/-- The receive assembly in its four states (R190): characters, framing errors, gap expiries, and the frame it hands
on with its CRC check made (R191). What 10 bit times of RXD come to: a character of 8 data bits, the least significant
first, or, with the stop bit low, a framing error (R189). The hand-over inside the step of the last character is the model's choice (log
entry 2). -/
def Obligations.ReceiveAssemblyMoves : Prop :=
  (∀ (c : Byte) (stop : Bool),
    heard [false, c.getLsbD 0, c.getLsbD 1, c.getLsbD 2, c.getLsbD 3, c.getLsbD 4, c.getLsbD 5, c.getLsbD 6, c.getLsbD 7, stop] =
      some (if stop = true then .characterArrival c else .uartFramingError)) ∧
  ∀ (s : State) (c : Byte), s.live = true →
    let timed : State := { s with hpt := { s.hpt with gapTimer := true } }
    let hunts : State := { s with hpt := { s.hpt with rx := .hunting, gapTimer := false } }
    exec .uartFramingError s = .next (timed.setRx .settling).arbitrated ∧
    (s.hpt.gapTimer = true →
      (∀ tag code, s.hpt.rx = .overlong tag code →
        (s.hpt.placesUsed < 8 → exec .gapTimerExpiry s = .next (hunts.replied ⟨tag, false⟩ code .badFrame [])) ∧
        (8 ≤ s.hpt.placesUsed → exec .gapTimerExpiry s = .next hunts.arbitrated)) ∧
      ((s.hpt.rx = .settling ∨ s.hpt.rx = .hunting ∨ ∃ bytes, s.hpt.rx = .assembling bytes) →
        exec .gapTimerExpiry s = .next hunts.arbitrated)) ∧
    ((s.hpt.rx = .settling ∨ ∃ tag code, s.hpt.rx = .overlong tag code) →
      exec (.characterArrival c) s = .next timed.arbitrated) ∧
    (s.hpt.rx = .hunting →
      (c = 0xA5#8 → exec (.characterArrival c) s = .next (timed.setRx (.assembling [])).arbitrated) ∧
      (c ≠ 0xA5#8 → exec (.characterArrival c) s = .next timed.arbitrated)) ∧
    (∀ bytes, s.hpt.rx = .assembling bytes →
      (bytes.length + 1 < 4 → exec (.characterArrival c) s = .next (timed.setRx (.assembling (bytes ++ [c]))).arbitrated) ∧
      (4 ≤ bytes.length + 1 →
        let n := (halfAt (bytes ++ [c]) 2).toNat
        (600 < n →
          exec (.characterArrival c) s =
            .next (timed.setRx (.overlong (byteAt (bytes ++ [c]) 0) (byteAt (bytes ++ [c]) 1))).arbitrated) ∧
        (n ≤ 600 → bytes.length + 1 < 6 + n →
          exec (.characterArrival c) s = .next (timed.setRx (.assembling (bytes ++ [c]))).arbitrated)) ∧
      (∀ tag code body crc, body.length ≤ 600 →
        bytes ++ [c] = [tag, code] ++ natHalf body.length ++ body ++ halfBytes crc →
        exec (.characterArrival c) s =
          .next (frameTaken ⟨tag, crc16 ([tag, code] ++ natHalf body.length ++ body) == crc⟩ code body
            (timed.setRx .hunting)).arbitrated))
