-- ==== Sys2Proof/Laws/Bytes.lean ====
section
/-! SUPPORT. Items on the wire read back as they were written (R200), and numbers in range read back from their byte. -/

namespace Sys2Proof.Machine

/-! ## Items -/

theorem byteAt_append_right (l r : List Byte) (o : Nat) : byteAt (l ++ r) (l.length + o) = byteAt r o := by
  simp [byteAt, List.getD_eq_getElem?_getD, List.getElem?_append_right]

theorem halfAt_append_right (l r : List Byte) (o : Nat) : halfAt (l ++ r) (l.length + o) = halfAt r o := by
  simp only [halfAt, Nat.add_assoc, byteAt_append_right]

theorem valAt_append_right (l r : List Byte) (o : Nat) : valAt (l ++ r) (l.length + o) = valAt r o := by
  simp only [valAt, Nat.add_assoc, halfAt_append_right]

/-- A two-byte item reads back. -/
theorem halfAt_halfBytes (x : Half) (r : List Byte) : halfAt (halfBytes x ++ r) 0 = x := by
  simp only [halfAt, halfBytes, byteAt]
  apply BitVec.eq_of_getLsbD_eq
  intro i hi
  simp
  by_cases h : i < 8
  · simp [h, hi]
  · simp [h, hi, show 8 + (i - 8) = i by omega]
    simp [show i - 8 < 16 by omega, show i - 8 < 8 by omega]

/-- A four-byte item reads back. -/
theorem valAt_valBytes (x : Val) (r : List Byte) : valAt (valBytes x ++ r) 0 = x := by
  simp only [valAt, halfAt, valBytes, byteAt]
  apply BitVec.eq_of_getLsbD_eq
  intro i hi
  simp
  rcases Nat.lt_or_ge i 8 with h | h
  · simp [h, hi, show i < 16 by omega]
  rcases Nat.lt_or_ge i 16 with h2 | h2
  · simp [h2, hi, show ¬ i < 8 by omega, show 8 + (i - 8) = i by omega, show i - 8 < 8 by omega, show i - 8 < 16 by omega]
  rcases Nat.lt_or_ge i 24 with h3 | h3
  · simp [hi, show ¬ i < 16 by omega, show 16 + (i - 16) = i by omega, show i - 16 < 8 by omega, show ¬ i < 8 by omega,
      show i - 16 < 32 by omega]
  · simp [hi, show ¬ i < 16 by omega, show ¬ i - 16 < 8 by omega, show 24 + (i - 16 - 8) = i by omega,
      show i - 16 - 8 < 8 by omega, show i - 16 < 16 by omega, show ¬ i < 8 by omega, show i - 16 < 32 by omega,
      show i - 16 - 8 < 16 by omega]

/-- The four bytes of an item are those at its offset, least significant first (R200). -/
theorem valBytes_valAt (l : List Byte) (o : Nat) :
    valBytes (valAt l o) = [byteAt l o, byteAt l (o + 1), byteAt l (o + 2), byteAt l (o + 3)] := by
  have key : ∀ a b c d : Byte,
      valBytes ((a.setWidth 16 ||| b.setWidth 16 <<< 8).setWidth 32 |||
        (c.setWidth 16 ||| d.setWidth 16 <<< 8).setWidth 32 <<< 16) = [a, b, c, d] := by
    intro a b c d
    simp only [valBytes, List.cons.injEq, and_true]
    refine ⟨?_, ?_, ?_, ?_⟩ <;> ext i hi
    · simp
    · simp [hi, show 8 + i < 16 by omega, show 8 + i < 32 by omega]
    · simp [hi, BitVec.getLsbD_of_ge a (16 + i) (by omega), show ¬ 16 + i < 16 by omega, show 16 + i < 32 by omega,
        show 16 + i - 16 = i by omega, show i < 16 by omega, show i < 32 by omega]
    · simp [hi, BitVec.getLsbD_of_ge a (24 + i) (by omega), show 24 + i < 32 by omega, show ¬ 24 + i < 16 by omega,
        show 24 + i - 16 = 8 + i by omega, show 8 + i < 16 by omega]
  exact key _ _ _ _

@[simp] theorem length_halfBytes (x : Half) : (halfBytes x).length = 2 := rfl
@[simp] theorem length_valBytes (x : Val) : (valBytes x).length = 4 := rfl

/-- Values read back one by one. -/
theorem valuesAt_flatMap (l r : List Byte) (vs : List Val) :
    valuesAt (l ++ vs.flatMap valBytes ++ r) l.length vs.length = vs := by
  induction vs generalizing l with
  | nil => rfl
  | cons v vs ih =>
    have h := ih (l ++ valBytes v)
    simp only [List.length_append, length_valBytes, List.append_assoc] at h
    simp only [List.flatMap_cons, List.length_cons, valuesAt, List.append_assoc]
    rw [h]
    congr 1
    have := valAt_append_right l (valBytes v ++ (vs.flatMap valBytes ++ r)) 0
    rw [Nat.add_zero] at this
    rw [this, valAt_valBytes]

/-! ## Numbers in range -/

@[simp] theorem inRange_natByte_8 (g : Fin 8) : inRange 8 (natByte g.val) = some g := by revert g; decide
@[simp] theorem inRange_natByte_16 (t : Fin 16) : inRange 16 (natByte t.val) = some t := by revert t; decide
@[simp] theorem inRange_natByte_4 (l : Fin 4) : inRange 4 (natByte l.val) = some l := by revert l; decide
@[simp] theorem inRange_natByte_32 (i : Fin 32) : inRange 32 (natByte i.val) = some i := by revert i; decide

theorem inRange_none {n : Nat} {b : Byte} (h : n ≤ b.toNat) : inRange n b = none := by simp [inRange, h]

@[simp] theorem lineOf_lineByte (l : Line) : lineOf (lineByte l) = some l := by cases l <;> rfl
@[simp] theorem edgeOf_byte (e : EdgeSel) : edgeOf e.byte = some e := by cases e <;> rfl
@[simp] theorem modeOf_byte (m : ArmMode) : modeOf m.byte = some m := by cases m <;> rfl
@[simp] theorem flagOf_flagByte (b : Bool) : flagOf (flagByte b) = some b := by cases b <;> rfl

end Sys2Proof.Machine
end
------------------------------------------------------------------------
* [EXERCISE DIRECTIONS]:
What you return should be only the lines from the line containing "cases m <;> rfl" through the end of the material above, reproduced exactly, first and last included.

* [SOLUTION FOR THIS EXERCISE]:
@[simp] theorem modeOf_byte (m : ArmMode) : modeOf m.byte = some m := by cases m <;> rfl
@[simp] theorem flagOf_flagByte (b : Bool) : flagOf (flagByte b) = some b := by cases b <;> rfl

end Sys2Proof.Machine
end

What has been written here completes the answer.